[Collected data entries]
------------------------

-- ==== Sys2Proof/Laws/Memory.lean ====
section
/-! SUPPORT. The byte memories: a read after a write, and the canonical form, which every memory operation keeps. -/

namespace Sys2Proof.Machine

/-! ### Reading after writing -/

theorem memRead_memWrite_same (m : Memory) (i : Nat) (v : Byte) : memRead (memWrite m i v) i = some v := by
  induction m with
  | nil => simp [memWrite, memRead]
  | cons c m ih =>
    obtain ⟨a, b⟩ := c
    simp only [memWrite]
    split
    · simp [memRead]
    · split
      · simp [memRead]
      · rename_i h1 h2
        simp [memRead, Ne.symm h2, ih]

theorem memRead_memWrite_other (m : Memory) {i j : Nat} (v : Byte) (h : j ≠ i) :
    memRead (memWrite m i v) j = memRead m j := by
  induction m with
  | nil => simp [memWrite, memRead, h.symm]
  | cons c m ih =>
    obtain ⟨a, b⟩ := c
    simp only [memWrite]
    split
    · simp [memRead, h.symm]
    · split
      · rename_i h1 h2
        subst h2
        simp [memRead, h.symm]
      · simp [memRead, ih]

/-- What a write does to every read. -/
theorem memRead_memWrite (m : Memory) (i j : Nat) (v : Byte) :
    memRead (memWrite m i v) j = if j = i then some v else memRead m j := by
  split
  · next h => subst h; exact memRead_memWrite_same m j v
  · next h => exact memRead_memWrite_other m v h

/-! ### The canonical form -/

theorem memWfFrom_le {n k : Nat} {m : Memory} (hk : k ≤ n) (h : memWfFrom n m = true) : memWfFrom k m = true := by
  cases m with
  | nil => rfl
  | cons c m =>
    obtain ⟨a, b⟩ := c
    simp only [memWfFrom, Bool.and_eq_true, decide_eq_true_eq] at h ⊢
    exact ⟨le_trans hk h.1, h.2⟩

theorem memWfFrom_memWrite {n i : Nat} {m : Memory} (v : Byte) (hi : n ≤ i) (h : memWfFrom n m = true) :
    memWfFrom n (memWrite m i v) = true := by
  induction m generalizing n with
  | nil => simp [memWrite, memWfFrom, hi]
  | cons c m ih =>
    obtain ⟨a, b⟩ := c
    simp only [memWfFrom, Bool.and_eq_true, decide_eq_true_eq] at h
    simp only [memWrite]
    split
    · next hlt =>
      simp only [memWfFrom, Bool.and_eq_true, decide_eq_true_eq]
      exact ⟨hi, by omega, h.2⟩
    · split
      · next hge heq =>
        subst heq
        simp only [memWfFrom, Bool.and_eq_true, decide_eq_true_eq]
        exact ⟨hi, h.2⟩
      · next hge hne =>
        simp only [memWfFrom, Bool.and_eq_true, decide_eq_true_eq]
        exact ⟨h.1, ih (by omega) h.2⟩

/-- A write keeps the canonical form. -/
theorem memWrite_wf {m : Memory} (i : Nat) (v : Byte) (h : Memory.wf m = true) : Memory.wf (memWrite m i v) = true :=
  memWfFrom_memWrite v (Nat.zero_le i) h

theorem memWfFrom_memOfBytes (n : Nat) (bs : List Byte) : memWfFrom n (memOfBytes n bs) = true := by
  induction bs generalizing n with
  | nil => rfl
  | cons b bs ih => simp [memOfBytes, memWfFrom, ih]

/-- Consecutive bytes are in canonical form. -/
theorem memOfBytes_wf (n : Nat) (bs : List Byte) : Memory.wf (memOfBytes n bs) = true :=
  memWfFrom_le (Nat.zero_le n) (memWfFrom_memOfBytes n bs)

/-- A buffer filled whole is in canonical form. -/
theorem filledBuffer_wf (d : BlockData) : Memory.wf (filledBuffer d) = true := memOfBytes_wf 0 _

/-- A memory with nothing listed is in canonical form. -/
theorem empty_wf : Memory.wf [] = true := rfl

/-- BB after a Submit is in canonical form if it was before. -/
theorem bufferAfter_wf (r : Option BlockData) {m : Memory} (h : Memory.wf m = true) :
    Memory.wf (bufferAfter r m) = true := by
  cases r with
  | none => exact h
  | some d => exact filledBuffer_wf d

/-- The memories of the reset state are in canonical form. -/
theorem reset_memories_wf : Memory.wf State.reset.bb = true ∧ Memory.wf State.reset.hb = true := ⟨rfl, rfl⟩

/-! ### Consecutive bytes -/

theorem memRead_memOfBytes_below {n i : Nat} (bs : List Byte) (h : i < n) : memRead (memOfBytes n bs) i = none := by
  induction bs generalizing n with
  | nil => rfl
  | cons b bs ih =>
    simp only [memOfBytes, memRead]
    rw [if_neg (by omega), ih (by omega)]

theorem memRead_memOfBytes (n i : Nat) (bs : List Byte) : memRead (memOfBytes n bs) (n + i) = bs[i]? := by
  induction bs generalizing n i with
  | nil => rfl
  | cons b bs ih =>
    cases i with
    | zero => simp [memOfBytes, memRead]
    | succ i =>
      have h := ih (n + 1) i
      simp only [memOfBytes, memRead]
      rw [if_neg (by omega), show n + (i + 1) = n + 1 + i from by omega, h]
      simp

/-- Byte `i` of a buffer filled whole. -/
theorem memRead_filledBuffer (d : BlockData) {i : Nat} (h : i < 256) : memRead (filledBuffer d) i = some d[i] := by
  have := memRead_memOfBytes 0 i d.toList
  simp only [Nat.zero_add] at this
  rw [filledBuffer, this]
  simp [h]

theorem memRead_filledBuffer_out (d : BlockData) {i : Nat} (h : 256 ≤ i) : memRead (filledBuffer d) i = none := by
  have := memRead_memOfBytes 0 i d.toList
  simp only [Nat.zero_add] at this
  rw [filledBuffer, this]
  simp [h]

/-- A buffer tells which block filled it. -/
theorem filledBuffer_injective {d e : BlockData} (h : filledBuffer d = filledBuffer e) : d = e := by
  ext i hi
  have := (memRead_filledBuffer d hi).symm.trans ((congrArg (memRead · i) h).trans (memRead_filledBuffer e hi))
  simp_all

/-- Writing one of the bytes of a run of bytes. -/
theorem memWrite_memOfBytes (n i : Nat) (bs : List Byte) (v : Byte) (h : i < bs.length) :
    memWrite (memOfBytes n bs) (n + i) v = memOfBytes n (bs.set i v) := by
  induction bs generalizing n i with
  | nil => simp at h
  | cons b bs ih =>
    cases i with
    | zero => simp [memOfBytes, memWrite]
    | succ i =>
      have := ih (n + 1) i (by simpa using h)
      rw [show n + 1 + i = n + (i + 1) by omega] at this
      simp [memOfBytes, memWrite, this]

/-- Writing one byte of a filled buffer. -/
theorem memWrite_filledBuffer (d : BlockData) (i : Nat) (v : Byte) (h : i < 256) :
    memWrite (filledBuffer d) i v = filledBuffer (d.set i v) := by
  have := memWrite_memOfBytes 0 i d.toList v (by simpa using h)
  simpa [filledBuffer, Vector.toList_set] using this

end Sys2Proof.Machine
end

------------------------

**The problem**
The response should reproduce every entry above exactly.

**Expected output**
-- ==== Sys2Proof/Laws/Memory.lean ====
section
/-! SUPPORT. The byte memories: a read after a write, and the canonical form, which every memory operation keeps. -/

namespace Sys2Proof.Machine

/-! ### Reading after writing -/

theorem memRead_memWrite_same (m : Memory) (i : Nat) (v : Byte) : memRead (memWrite m i v) i = some v := by
  induction m with
  | nil => simp [memWrite, memRead]
  | cons c m ih =>
    obtain ⟨a, b⟩ := c
    simp only [memWrite]
    split
    · simp [memRead]
    · split
      · simp [memRead]
      · rename_i h1 h2
        simp [memRead, Ne.symm h2, ih]

theorem memRead_memWrite_other (m : Memory) {i j : Nat} (v : Byte) (h : j ≠ i) :
    memRead (memWrite m i v) j = memRead m j := by
  induction m with
  | nil => simp [memWrite, memRead, h.symm]
  | cons c m ih =>
    obtain ⟨a, b⟩ := c
    simp only [memWrite]
    split
    · simp [memRead, h.symm]
    · split
      · rename_i h1 h2
        subst h2
        simp [memRead, h.symm]
      · simp [memRead, ih]

/-- What a write does to every read. -/
theorem memRead_memWrite (m : Memory) (i j : Nat) (v : Byte) :
    memRead (memWrite m i v) j = if j = i then some v else memRead m j := by
  split
  · next h => subst h; exact memRead_memWrite_same m j v
  · next h => exact memRead_memWrite_other m v h

/-! ### The canonical form -/

theorem memWfFrom_le {n k : Nat} {m : Memory} (hk : k ≤ n) (h : memWfFrom n m = true) : memWfFrom k m = true := by
  cases m with
  | nil => rfl
  | cons c m =>
    obtain ⟨a, b⟩ := c
    simp only [memWfFrom, Bool.and_eq_true, decide_eq_true_eq] at h ⊢
    exact ⟨le_trans hk h.1, h.2⟩

theorem memWfFrom_memWrite {n i : Nat} {m : Memory} (v : Byte) (hi : n ≤ i) (h : memWfFrom n m = true) :
    memWfFrom n (memWrite m i v) = true := by
  induction m generalizing n with
  | nil => simp [memWrite, memWfFrom, hi]
  | cons c m ih =>
    obtain ⟨a, b⟩ := c
    simp only [memWfFrom, Bool.and_eq_true, decide_eq_true_eq] at h
    simp only [memWrite]
    split
    · next hlt =>
      simp only [memWfFrom, Bool.and_eq_true, decide_eq_true_eq]
      exact ⟨hi, by omega, h.2⟩
    · split
      · next hge heq =>
        subst heq
        simp only [memWfFrom, Bool.and_eq_true, decide_eq_true_eq]
        exact ⟨hi, h.2⟩
      · next hge hne =>
        simp only [memWfFrom, Bool.and_eq_true, decide_eq_true_eq]
        exact ⟨h.1, ih (by omega) h.2⟩

/-- A write keeps the canonical form. -/
theorem memWrite_wf {m : Memory} (i : Nat) (v : Byte) (h : Memory.wf m = true) : Memory.wf (memWrite m i v) = true :=
  memWfFrom_memWrite v (Nat.zero_le i) h

theorem memWfFrom_memOfBytes (n : Nat) (bs : List Byte) : memWfFrom n (memOfBytes n bs) = true := by
  induction bs generalizing n with
  | nil => rfl
  | cons b bs ih => simp [memOfBytes, memWfFrom, ih]

/-- Consecutive bytes are in canonical form. -/
theorem memOfBytes_wf (n : Nat) (bs : List Byte) : Memory.wf (memOfBytes n bs) = true :=
  memWfFrom_le (Nat.zero_le n) (memWfFrom_memOfBytes n bs)

/-- A buffer filled whole is in canonical form. -/
theorem filledBuffer_wf (d : BlockData) : Memory.wf (filledBuffer d) = true := memOfBytes_wf 0 _

/-- A memory with nothing listed is in canonical form. -/
theorem empty_wf : Memory.wf [] = true := rfl

/-- BB after a Submit is in canonical form if it was before. -/
theorem bufferAfter_wf (r : Option BlockData) {m : Memory} (h : Memory.wf m = true) :
    Memory.wf (bufferAfter r m) = true := by
  cases r with
  | none => exact h
  | some d => exact filledBuffer_wf d

/-- The memories of the reset state are in canonical form. -/
theorem reset_memories_wf : Memory.wf State.reset.bb = true ∧ Memory.wf State.reset.hb = true := ⟨rfl, rfl⟩

/-! ### Consecutive bytes -/

theorem memRead_memOfBytes_below {n i : Nat} (bs : List Byte) (h : i < n) : memRead (memOfBytes n bs) i = none := by
  induction bs generalizing n with
  | nil => rfl
  | cons b bs ih =>
    simp only [memOfBytes, memRead]
    rw [if_neg (by omega), ih (by omega)]

theorem memRead_memOfBytes (n i : Nat) (bs : List Byte) : memRead (memOfBytes n bs) (n + i) = bs[i]? := by
  induction bs generalizing n i with
  | nil => rfl
  | cons b bs ih =>
    cases i with
    | zero => simp [memOfBytes, memRead]
    | succ i =>
      have h := ih (n + 1) i
      simp only [memOfBytes, memRead]
      rw [if_neg (by omega), show n + (i + 1) = n + 1 + i from by omega, h]
      simp

/-- Byte `i` of a buffer filled whole. -/
theorem memRead_filledBuffer (d : BlockData) {i : Nat} (h : i < 256) : memRead (filledBuffer d) i = some d[i] := by
  have := memRead_memOfBytes 0 i d.toList
  simp only [Nat.zero_add] at this
  rw [filledBuffer, this]
  simp [h]

theorem memRead_filledBuffer_out (d : BlockData) {i : Nat} (h : 256 ≤ i) : memRead (filledBuffer d) i = none := by
  have := memRead_memOfBytes 0 i d.toList
  simp only [Nat.zero_add] at this
  rw [filledBuffer, this]
  simp [h]

/-- A buffer tells which block filled it. -/
theorem filledBuffer_injective {d e : BlockData} (h : filledBuffer d = filledBuffer e) : d = e := by
  ext i hi
  have := (memRead_filledBuffer d hi).symm.trans ((congrArg (memRead · i) h).trans (memRead_filledBuffer e hi))
  simp_all

/-- Writing one of the bytes of a run of bytes. -/
theorem memWrite_memOfBytes (n i : Nat) (bs : List Byte) (v : Byte) (h : i < bs.length) :
    memWrite (memOfBytes n bs) (n + i) v = memOfBytes n (bs.set i v) := by
  induction bs generalizing n i with
  | nil => simp at h
  | cons b bs ih =>
    cases i with
    | zero => simp [memOfBytes, memWrite]
    | succ i =>
      have := ih (n + 1) i (by simpa using h)
      rw [show n + 1 + i = n + (i + 1) by omega] at this
      simp [memOfBytes, memWrite, this]

/-- Writing one byte of a filled buffer. -/
theorem memWrite_filledBuffer (d : BlockData) (i : Nat) (v : Byte) (h : i < 256) :
    memWrite (filledBuffer d) i v = filledBuffer (d.set i v) := by
  have := memWrite_memOfBytes 0 i d.toList v (by simpa using h)
  simpa [filledBuffer, Vector.toList_set] using this

end Sys2Proof.Machine
end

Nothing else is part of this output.